[EXERCISE DIRECTIONS]: Below are entries. Reproduce exactly the lines between the line holding "room (R479). -/" and the line holding "else if rd s", inclusive, and only those.

[DATA FOR PROCESSING]

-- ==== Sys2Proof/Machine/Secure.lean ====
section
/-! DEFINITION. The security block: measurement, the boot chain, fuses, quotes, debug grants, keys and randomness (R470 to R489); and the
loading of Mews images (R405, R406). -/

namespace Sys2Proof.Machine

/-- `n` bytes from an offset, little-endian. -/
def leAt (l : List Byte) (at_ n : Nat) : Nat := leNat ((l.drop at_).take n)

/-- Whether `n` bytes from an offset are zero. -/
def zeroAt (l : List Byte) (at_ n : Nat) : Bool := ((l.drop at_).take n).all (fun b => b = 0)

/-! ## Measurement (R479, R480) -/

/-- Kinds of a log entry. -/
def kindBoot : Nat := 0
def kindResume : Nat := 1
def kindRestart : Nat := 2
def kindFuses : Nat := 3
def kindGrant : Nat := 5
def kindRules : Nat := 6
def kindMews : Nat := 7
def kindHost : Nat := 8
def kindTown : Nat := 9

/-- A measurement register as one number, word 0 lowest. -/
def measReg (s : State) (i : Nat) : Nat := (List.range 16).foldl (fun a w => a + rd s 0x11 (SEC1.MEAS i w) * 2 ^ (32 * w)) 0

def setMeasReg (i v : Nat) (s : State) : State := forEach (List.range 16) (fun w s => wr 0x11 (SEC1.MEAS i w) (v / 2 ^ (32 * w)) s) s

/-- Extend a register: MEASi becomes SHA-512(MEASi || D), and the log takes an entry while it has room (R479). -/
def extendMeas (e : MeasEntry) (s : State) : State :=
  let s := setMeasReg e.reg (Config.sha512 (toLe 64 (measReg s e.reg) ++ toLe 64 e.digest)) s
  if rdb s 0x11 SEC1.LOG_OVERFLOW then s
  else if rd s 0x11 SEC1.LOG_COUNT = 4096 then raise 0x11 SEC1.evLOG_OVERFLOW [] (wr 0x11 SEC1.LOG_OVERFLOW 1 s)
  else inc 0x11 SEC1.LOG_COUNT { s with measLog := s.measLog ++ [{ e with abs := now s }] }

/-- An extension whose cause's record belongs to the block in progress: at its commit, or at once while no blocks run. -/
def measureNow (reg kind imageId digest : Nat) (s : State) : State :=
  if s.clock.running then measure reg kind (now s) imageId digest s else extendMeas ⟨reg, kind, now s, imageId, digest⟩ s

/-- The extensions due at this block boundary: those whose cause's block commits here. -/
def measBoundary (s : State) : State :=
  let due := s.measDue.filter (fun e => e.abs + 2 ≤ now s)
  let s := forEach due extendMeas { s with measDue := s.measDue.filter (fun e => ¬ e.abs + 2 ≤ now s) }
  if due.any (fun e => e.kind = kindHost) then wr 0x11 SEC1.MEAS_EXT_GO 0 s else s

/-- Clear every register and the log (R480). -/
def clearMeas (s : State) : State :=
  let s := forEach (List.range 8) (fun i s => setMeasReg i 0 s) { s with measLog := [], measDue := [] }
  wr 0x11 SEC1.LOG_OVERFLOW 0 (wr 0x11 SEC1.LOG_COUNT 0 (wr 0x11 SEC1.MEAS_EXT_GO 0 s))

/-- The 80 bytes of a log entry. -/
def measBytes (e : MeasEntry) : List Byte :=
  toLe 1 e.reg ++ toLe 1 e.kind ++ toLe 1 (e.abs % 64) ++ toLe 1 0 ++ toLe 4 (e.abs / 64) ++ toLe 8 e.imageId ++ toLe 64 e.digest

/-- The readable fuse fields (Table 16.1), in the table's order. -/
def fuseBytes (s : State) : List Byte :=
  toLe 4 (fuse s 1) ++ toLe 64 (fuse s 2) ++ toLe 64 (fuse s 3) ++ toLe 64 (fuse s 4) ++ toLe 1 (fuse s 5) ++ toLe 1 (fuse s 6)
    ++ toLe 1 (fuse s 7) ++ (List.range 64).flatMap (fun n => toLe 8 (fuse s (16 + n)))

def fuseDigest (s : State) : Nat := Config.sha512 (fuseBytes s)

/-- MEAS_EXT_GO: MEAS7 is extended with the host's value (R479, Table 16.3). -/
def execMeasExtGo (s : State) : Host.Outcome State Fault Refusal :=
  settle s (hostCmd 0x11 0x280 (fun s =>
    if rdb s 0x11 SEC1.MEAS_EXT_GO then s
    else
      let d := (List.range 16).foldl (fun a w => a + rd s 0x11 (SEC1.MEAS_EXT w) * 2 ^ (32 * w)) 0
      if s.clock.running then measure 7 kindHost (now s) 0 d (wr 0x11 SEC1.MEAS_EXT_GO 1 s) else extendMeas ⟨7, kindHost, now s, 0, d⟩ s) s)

[/DATA FOR PROCESSING]
[DATA FOR PROCESSING]

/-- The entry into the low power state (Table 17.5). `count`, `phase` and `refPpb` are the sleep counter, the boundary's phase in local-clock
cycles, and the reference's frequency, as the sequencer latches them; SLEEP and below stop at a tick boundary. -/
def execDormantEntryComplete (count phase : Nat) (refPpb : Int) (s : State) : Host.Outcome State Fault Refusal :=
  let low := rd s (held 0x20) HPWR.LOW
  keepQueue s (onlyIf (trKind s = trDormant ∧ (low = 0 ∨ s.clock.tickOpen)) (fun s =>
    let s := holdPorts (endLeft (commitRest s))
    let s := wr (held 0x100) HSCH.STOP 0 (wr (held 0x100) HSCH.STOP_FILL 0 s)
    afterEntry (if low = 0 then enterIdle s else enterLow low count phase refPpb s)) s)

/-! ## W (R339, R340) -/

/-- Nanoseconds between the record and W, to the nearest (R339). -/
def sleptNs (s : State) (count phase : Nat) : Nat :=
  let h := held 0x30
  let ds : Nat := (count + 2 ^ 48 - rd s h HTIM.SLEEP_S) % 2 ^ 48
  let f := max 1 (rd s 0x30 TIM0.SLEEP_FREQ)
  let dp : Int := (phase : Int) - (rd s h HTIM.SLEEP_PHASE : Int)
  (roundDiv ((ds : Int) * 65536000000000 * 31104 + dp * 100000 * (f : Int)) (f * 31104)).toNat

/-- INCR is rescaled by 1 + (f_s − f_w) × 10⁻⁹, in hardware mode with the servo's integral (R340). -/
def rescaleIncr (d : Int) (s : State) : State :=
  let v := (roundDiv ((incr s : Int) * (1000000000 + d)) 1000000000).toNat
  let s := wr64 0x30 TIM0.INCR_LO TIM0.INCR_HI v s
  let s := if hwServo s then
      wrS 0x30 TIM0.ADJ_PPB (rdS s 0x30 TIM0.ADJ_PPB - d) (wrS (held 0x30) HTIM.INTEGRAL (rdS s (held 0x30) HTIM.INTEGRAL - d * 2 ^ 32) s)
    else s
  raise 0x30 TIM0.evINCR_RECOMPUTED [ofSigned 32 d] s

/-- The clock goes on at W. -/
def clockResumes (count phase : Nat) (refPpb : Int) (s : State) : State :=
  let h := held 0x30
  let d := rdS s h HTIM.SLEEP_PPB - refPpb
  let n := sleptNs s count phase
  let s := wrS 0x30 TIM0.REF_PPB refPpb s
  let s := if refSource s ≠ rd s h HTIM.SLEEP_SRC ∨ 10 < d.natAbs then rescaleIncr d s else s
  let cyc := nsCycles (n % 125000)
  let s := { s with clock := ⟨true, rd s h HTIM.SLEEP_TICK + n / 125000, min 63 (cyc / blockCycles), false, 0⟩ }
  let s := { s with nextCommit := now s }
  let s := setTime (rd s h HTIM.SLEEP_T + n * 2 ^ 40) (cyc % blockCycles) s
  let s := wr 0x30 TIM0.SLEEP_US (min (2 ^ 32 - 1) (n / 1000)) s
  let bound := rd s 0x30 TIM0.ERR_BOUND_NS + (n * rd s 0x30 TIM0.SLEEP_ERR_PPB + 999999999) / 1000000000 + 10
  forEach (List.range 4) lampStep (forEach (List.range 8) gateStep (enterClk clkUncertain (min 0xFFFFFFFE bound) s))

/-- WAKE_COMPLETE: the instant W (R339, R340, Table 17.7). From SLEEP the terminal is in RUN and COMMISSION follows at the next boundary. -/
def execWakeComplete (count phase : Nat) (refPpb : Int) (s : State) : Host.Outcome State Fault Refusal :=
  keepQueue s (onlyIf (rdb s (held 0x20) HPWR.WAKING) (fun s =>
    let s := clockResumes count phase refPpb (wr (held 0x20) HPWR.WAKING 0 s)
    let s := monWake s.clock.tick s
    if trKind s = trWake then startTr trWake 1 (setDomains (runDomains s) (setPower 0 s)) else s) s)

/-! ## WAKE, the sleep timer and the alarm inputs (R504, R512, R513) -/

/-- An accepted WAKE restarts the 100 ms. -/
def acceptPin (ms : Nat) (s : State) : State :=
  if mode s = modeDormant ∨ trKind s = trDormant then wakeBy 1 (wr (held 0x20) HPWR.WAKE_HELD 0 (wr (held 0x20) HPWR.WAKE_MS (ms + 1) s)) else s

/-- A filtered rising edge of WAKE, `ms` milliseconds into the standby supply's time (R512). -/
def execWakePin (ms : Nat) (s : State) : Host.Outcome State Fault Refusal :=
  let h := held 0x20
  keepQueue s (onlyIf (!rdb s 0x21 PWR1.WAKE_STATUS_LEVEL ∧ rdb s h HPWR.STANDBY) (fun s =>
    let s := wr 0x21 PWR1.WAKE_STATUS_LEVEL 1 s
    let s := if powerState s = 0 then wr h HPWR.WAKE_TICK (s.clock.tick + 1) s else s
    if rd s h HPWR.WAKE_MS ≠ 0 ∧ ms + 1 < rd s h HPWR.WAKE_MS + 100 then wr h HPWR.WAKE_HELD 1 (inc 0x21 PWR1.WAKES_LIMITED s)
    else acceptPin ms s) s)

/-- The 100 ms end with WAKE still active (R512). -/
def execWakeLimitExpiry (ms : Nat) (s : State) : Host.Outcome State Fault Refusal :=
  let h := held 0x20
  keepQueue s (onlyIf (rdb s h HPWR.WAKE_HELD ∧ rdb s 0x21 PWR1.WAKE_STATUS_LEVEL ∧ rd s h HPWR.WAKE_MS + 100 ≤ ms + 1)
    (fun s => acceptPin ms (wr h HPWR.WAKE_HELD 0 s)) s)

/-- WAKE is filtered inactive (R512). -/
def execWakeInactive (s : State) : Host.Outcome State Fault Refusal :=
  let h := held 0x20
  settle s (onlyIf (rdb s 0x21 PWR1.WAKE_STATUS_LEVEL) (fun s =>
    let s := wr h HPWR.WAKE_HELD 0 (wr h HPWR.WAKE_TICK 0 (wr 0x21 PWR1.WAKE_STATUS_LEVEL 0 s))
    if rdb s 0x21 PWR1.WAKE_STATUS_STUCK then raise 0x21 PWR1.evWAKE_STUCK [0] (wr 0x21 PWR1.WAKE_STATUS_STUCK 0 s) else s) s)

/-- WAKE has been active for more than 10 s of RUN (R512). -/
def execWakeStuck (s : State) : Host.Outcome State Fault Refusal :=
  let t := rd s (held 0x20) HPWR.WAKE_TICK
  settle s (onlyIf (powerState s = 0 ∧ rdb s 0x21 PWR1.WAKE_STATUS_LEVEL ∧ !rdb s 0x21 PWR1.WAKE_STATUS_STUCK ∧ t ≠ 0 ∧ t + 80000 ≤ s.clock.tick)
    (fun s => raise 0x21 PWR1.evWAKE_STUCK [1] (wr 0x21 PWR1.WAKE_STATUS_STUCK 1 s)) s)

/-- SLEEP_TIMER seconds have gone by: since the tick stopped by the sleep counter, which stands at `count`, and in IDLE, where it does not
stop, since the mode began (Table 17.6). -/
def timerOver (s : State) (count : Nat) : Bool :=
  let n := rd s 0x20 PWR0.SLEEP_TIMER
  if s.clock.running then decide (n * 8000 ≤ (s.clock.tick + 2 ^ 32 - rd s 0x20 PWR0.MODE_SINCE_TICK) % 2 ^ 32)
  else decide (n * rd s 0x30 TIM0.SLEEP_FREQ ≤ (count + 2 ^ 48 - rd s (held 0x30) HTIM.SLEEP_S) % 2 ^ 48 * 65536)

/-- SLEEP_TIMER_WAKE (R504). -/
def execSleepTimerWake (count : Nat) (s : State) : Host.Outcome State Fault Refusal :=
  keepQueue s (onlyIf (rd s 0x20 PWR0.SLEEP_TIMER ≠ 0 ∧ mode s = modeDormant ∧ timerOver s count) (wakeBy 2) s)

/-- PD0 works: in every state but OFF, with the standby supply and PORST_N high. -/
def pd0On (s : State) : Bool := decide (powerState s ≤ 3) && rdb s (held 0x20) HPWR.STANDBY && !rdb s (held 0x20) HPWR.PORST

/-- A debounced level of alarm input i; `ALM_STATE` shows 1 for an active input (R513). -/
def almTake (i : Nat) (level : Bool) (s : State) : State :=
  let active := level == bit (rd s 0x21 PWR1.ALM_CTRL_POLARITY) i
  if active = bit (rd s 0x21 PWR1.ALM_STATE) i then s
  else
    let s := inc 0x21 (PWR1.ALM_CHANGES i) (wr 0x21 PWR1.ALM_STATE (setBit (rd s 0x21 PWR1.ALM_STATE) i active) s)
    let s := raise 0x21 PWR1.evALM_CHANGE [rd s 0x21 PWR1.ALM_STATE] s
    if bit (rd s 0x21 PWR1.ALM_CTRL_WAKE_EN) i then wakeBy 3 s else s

[/DATA FOR PROCESSING]
[DATA FOR PROCESSING]

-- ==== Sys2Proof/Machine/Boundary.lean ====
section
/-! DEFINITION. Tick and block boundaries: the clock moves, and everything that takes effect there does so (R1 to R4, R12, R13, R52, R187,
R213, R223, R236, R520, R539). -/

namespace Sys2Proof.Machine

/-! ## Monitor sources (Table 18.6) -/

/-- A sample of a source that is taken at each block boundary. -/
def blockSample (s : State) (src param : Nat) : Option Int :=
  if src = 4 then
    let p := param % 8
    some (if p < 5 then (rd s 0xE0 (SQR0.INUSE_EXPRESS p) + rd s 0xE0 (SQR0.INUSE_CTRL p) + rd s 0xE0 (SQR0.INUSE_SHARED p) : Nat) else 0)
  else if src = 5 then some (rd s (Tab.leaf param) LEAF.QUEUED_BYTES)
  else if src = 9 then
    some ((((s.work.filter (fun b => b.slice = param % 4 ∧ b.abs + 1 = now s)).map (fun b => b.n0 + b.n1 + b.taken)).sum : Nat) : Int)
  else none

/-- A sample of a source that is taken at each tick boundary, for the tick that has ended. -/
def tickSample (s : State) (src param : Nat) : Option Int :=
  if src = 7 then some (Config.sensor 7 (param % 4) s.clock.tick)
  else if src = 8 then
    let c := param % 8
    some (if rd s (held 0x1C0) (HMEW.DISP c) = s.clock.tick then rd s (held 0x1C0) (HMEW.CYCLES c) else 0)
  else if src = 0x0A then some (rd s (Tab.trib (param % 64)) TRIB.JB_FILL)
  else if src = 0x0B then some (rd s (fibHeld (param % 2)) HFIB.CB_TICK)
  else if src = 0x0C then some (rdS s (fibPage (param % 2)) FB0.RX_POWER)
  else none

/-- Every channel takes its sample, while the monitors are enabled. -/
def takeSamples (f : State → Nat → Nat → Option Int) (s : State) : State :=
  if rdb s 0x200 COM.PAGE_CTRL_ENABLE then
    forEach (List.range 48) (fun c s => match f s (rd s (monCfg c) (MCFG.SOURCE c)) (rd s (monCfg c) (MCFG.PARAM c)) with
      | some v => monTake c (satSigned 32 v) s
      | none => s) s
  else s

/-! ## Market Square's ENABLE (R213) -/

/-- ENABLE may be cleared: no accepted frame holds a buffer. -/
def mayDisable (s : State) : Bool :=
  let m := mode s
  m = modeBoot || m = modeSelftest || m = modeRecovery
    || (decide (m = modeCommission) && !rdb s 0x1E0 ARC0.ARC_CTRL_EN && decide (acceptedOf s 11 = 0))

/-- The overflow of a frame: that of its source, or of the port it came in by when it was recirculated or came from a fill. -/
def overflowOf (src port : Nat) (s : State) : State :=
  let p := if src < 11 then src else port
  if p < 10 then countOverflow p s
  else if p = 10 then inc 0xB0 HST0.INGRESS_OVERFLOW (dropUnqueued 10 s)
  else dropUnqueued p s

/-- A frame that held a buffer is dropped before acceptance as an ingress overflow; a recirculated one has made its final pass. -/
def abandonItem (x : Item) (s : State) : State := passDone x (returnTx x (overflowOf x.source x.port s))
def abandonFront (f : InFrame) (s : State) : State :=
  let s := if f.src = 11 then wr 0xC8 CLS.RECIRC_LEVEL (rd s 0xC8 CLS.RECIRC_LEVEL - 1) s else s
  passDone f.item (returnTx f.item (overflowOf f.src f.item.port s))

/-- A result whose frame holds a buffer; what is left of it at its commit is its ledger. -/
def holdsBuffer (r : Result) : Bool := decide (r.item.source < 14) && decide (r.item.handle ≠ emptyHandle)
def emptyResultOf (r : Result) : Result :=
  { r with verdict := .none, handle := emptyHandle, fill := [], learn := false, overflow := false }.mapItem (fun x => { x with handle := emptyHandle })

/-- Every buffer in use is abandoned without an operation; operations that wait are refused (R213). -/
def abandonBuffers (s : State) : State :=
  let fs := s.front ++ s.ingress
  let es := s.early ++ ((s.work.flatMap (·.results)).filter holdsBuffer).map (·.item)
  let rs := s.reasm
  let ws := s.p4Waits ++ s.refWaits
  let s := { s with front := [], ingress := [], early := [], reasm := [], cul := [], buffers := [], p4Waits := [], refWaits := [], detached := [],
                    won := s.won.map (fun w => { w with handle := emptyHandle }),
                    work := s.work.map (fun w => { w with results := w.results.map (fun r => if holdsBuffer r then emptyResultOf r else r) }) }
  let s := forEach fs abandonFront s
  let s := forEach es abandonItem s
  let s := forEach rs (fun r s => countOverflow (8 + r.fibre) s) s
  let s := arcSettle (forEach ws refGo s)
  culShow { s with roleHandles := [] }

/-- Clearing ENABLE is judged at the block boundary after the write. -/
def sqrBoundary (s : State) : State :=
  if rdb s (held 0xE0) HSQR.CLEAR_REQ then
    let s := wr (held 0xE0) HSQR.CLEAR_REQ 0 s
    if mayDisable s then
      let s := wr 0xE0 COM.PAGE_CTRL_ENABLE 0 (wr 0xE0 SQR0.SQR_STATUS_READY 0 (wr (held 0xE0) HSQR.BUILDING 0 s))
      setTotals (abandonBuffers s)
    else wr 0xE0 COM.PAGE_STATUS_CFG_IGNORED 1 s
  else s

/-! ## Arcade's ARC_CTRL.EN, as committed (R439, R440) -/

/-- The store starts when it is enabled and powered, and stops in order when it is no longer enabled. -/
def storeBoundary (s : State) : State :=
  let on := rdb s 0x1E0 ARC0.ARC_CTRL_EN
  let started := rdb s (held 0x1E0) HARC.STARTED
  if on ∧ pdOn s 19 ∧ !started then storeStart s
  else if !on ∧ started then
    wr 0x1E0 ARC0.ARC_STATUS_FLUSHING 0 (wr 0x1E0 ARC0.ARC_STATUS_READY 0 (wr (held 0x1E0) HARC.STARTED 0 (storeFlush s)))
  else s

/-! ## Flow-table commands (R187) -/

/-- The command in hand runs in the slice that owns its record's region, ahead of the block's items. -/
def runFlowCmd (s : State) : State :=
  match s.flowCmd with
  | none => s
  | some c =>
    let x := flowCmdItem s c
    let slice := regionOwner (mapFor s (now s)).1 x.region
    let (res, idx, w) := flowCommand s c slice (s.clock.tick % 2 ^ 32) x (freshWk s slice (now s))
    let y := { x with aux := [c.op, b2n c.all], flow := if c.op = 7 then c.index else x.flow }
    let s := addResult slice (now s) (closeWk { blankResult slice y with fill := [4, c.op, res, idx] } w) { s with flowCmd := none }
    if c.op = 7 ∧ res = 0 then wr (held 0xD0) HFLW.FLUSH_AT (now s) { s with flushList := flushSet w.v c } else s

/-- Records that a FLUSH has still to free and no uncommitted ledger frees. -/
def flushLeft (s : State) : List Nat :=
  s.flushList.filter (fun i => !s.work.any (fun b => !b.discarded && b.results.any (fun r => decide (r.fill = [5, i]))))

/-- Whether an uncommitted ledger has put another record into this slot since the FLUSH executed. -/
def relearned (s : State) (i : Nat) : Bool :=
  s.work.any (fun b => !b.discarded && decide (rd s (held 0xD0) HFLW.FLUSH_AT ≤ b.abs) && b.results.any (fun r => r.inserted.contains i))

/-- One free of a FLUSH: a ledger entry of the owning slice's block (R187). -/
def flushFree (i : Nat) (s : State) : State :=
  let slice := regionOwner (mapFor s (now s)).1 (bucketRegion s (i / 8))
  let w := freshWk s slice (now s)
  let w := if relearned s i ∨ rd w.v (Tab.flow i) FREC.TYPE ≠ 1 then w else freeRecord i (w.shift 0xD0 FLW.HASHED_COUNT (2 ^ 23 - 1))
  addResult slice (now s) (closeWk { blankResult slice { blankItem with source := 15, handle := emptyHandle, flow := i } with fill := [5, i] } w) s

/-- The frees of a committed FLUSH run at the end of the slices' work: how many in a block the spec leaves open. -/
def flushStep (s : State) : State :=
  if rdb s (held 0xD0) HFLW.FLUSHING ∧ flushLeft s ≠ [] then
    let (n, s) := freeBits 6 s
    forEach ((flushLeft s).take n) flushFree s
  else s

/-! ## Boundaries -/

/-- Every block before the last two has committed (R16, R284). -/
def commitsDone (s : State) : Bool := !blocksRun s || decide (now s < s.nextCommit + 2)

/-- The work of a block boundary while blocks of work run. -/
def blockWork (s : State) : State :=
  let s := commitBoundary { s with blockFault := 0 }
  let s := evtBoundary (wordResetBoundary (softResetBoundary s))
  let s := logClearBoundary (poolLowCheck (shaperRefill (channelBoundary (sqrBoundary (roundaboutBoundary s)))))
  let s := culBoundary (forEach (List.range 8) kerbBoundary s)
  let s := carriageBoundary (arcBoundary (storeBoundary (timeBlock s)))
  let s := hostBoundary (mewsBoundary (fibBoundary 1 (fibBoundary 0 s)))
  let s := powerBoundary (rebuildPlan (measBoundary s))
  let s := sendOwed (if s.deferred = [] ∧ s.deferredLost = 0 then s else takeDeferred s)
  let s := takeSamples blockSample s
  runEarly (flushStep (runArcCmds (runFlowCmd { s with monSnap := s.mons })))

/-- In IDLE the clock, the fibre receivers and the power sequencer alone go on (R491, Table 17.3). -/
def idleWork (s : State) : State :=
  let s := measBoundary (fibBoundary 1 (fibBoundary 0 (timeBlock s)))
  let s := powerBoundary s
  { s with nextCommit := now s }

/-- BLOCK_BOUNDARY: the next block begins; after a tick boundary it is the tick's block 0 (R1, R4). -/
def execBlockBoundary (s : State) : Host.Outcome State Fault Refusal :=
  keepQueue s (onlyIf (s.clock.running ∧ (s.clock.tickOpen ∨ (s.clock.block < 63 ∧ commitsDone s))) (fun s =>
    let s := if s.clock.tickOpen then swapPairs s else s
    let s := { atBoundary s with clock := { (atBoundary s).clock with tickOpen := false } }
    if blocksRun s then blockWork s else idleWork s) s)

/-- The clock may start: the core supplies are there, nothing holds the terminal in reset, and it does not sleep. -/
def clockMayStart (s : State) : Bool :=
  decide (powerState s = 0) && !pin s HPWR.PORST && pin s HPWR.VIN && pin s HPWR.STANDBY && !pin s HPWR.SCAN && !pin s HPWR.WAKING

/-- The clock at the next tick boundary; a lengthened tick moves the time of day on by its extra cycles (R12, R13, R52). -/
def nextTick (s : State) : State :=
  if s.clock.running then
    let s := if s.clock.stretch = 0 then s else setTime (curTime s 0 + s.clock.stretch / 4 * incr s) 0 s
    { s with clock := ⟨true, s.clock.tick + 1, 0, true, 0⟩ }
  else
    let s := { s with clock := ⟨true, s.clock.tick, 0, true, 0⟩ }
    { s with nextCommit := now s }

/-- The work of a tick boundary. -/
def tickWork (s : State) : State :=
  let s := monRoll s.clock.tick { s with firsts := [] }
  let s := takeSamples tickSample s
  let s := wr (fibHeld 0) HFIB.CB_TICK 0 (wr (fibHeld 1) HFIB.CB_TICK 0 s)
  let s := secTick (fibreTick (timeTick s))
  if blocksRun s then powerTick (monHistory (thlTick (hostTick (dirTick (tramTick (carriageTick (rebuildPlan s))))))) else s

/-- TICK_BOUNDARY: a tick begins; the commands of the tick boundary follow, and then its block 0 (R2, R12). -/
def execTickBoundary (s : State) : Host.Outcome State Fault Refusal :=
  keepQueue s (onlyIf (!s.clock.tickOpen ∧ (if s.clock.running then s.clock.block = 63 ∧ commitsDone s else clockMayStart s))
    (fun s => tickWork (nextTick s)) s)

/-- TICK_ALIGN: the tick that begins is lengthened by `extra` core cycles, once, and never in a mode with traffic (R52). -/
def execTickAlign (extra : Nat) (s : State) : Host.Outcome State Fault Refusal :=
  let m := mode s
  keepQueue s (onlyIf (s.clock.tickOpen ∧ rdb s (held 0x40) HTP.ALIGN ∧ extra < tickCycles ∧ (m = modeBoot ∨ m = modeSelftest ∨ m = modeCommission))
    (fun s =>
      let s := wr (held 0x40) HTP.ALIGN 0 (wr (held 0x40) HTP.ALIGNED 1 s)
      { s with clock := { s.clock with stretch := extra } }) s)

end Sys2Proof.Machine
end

[/DATA FOR PROCESSING]

[TASK SOLUTION]:
/-- Extend a register: MEASi becomes SHA-512(MEASi || D), and the log takes an entry while it has room (R479). -/
def extendMeas (e : MeasEntry) (s : State) : State :=
  let s := setMeasReg e.reg (Config.sha512 (toLe 64 (measReg s e.reg) ++ toLe 64 e.digest)) s
  if rdb s 0x11 SEC1.LOG_OVERFLOW then s
  else if rd s 0x11 SEC1.LOG_COUNT = 4096 then raise 0x11 SEC1.evLOG_OVERFLOW [] (wr 0x11 SEC1.LOG_OVERFLOW 1 s)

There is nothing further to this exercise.